=== Section Start ===

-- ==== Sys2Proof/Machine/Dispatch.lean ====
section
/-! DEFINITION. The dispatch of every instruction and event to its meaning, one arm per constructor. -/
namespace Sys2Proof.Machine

=== Section End ===
=== Section Start ===

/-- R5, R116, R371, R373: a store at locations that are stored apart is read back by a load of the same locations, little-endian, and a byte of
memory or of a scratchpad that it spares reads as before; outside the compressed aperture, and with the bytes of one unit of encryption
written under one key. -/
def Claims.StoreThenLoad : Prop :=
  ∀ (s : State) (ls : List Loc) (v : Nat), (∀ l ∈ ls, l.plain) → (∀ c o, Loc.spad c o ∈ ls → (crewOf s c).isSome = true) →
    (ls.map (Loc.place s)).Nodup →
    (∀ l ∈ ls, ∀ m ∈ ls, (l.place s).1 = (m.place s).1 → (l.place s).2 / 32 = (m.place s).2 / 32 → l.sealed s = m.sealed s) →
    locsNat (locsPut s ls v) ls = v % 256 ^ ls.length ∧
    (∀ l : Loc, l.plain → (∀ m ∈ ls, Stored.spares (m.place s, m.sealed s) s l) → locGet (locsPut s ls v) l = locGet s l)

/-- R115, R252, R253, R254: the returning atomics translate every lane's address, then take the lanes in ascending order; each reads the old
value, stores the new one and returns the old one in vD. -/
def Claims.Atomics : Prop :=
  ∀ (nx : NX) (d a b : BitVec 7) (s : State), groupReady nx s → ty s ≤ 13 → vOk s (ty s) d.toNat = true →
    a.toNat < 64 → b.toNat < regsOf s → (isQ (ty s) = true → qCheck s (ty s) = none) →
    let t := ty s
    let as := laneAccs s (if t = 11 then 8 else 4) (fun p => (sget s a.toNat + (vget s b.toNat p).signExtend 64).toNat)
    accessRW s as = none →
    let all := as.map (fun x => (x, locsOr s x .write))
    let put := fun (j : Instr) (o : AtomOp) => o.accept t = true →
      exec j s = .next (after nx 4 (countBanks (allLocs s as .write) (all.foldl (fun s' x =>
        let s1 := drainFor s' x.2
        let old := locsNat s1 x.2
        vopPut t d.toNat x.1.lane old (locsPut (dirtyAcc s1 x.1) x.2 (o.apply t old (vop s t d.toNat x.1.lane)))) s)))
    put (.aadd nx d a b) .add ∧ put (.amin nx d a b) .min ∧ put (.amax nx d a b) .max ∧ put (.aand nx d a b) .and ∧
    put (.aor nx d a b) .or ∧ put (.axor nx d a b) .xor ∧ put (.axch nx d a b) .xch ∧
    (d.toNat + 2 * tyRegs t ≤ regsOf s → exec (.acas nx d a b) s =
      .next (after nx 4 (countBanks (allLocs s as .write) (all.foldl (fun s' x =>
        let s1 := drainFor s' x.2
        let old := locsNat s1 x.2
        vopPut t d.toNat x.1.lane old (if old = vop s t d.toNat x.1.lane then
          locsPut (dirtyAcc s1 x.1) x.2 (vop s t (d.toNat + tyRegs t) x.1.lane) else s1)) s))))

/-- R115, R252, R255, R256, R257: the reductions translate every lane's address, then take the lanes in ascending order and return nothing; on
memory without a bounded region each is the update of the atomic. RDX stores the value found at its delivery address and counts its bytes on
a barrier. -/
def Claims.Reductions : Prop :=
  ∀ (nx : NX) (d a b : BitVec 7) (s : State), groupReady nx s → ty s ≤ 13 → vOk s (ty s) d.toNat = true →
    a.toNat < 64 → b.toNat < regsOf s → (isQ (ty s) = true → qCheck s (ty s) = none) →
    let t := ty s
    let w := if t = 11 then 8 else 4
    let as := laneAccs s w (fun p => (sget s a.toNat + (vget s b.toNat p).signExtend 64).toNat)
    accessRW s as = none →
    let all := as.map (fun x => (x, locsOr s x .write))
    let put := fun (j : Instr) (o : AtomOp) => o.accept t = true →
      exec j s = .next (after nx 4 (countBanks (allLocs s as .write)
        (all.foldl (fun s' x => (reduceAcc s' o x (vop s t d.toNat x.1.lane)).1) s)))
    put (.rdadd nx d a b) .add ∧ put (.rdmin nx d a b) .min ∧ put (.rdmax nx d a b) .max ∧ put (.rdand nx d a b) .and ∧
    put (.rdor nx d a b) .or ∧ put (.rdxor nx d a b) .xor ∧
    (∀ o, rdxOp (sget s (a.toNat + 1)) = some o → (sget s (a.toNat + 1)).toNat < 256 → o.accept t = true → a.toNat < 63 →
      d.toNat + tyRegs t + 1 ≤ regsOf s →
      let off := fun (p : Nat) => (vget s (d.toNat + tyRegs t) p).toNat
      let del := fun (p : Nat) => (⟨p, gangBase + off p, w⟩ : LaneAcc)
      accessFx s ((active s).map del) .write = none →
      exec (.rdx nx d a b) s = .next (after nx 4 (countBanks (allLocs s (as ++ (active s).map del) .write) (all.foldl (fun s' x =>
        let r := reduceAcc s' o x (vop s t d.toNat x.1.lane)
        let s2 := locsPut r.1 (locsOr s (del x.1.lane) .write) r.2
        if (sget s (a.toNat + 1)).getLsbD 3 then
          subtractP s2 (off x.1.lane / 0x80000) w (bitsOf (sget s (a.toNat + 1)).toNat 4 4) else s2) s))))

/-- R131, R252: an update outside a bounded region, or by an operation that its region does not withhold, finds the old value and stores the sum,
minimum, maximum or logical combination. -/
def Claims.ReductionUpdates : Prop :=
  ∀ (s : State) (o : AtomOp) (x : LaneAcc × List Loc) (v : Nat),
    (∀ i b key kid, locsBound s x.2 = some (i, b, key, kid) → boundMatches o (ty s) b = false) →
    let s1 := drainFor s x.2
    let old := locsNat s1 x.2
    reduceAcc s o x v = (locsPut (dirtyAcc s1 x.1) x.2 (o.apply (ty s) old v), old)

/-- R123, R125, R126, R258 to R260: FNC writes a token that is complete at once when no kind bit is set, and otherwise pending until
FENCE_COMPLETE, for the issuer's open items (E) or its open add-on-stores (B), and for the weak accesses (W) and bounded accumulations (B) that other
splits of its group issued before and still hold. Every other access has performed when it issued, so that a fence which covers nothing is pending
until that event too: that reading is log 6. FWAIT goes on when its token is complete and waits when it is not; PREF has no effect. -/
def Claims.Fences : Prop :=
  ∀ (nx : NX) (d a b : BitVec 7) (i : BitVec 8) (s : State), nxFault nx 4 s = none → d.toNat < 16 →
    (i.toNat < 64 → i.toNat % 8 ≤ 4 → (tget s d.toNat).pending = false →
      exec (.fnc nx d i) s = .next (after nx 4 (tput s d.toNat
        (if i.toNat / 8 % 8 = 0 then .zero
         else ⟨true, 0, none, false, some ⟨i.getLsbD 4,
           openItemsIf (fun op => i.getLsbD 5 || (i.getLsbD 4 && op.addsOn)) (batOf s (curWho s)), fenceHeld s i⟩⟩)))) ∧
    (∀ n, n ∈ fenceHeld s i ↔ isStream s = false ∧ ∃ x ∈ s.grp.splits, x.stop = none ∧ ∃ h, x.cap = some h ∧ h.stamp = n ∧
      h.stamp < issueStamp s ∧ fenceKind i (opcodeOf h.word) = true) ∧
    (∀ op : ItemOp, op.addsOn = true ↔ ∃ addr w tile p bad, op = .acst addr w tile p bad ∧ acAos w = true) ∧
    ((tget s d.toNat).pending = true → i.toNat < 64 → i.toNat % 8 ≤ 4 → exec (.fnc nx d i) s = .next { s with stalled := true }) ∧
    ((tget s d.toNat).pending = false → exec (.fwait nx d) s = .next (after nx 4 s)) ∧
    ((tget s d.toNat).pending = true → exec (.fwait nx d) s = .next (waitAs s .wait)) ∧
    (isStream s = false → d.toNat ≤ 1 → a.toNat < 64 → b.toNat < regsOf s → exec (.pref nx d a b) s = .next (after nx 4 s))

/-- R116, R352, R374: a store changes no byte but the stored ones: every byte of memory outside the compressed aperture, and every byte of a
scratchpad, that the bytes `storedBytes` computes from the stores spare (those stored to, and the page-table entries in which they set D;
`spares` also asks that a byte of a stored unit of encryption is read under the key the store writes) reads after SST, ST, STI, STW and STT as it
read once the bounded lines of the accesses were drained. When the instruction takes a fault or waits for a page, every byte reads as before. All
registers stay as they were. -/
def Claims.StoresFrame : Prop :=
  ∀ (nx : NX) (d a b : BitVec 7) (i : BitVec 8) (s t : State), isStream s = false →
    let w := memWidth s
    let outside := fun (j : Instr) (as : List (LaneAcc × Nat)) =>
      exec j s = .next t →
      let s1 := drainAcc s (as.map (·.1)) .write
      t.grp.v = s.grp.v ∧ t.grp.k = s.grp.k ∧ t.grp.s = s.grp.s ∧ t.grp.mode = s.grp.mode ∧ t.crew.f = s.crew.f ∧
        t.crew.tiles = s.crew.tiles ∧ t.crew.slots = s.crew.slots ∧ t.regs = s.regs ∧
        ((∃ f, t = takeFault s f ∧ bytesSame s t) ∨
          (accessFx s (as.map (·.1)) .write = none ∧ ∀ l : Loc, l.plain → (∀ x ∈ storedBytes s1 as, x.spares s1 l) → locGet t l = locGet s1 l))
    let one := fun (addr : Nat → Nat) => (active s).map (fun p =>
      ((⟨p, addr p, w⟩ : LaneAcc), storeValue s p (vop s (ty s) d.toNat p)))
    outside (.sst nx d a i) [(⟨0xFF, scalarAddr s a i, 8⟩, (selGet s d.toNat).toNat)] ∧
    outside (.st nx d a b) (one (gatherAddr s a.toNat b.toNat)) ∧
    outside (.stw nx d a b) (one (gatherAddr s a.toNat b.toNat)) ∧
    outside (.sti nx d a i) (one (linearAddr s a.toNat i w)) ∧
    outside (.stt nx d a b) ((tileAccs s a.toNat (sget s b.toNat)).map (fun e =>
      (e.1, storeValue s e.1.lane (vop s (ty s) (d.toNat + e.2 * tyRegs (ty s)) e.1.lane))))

=== Section End ===

Send back an exact copy of only the lines from the line with "-- ==== Sys2Proof/Machine/Dispatch.lean" up to and including the line with "namespace Sys2Proof.Machine" in the data above.

-- ==== Sys2Proof/Machine/Dispatch.lean ====
section
/-! DEFINITION. The dispatch of every instruction and event to its meaning, one arm per constructor. -/
namespace Sys2Proof.Machine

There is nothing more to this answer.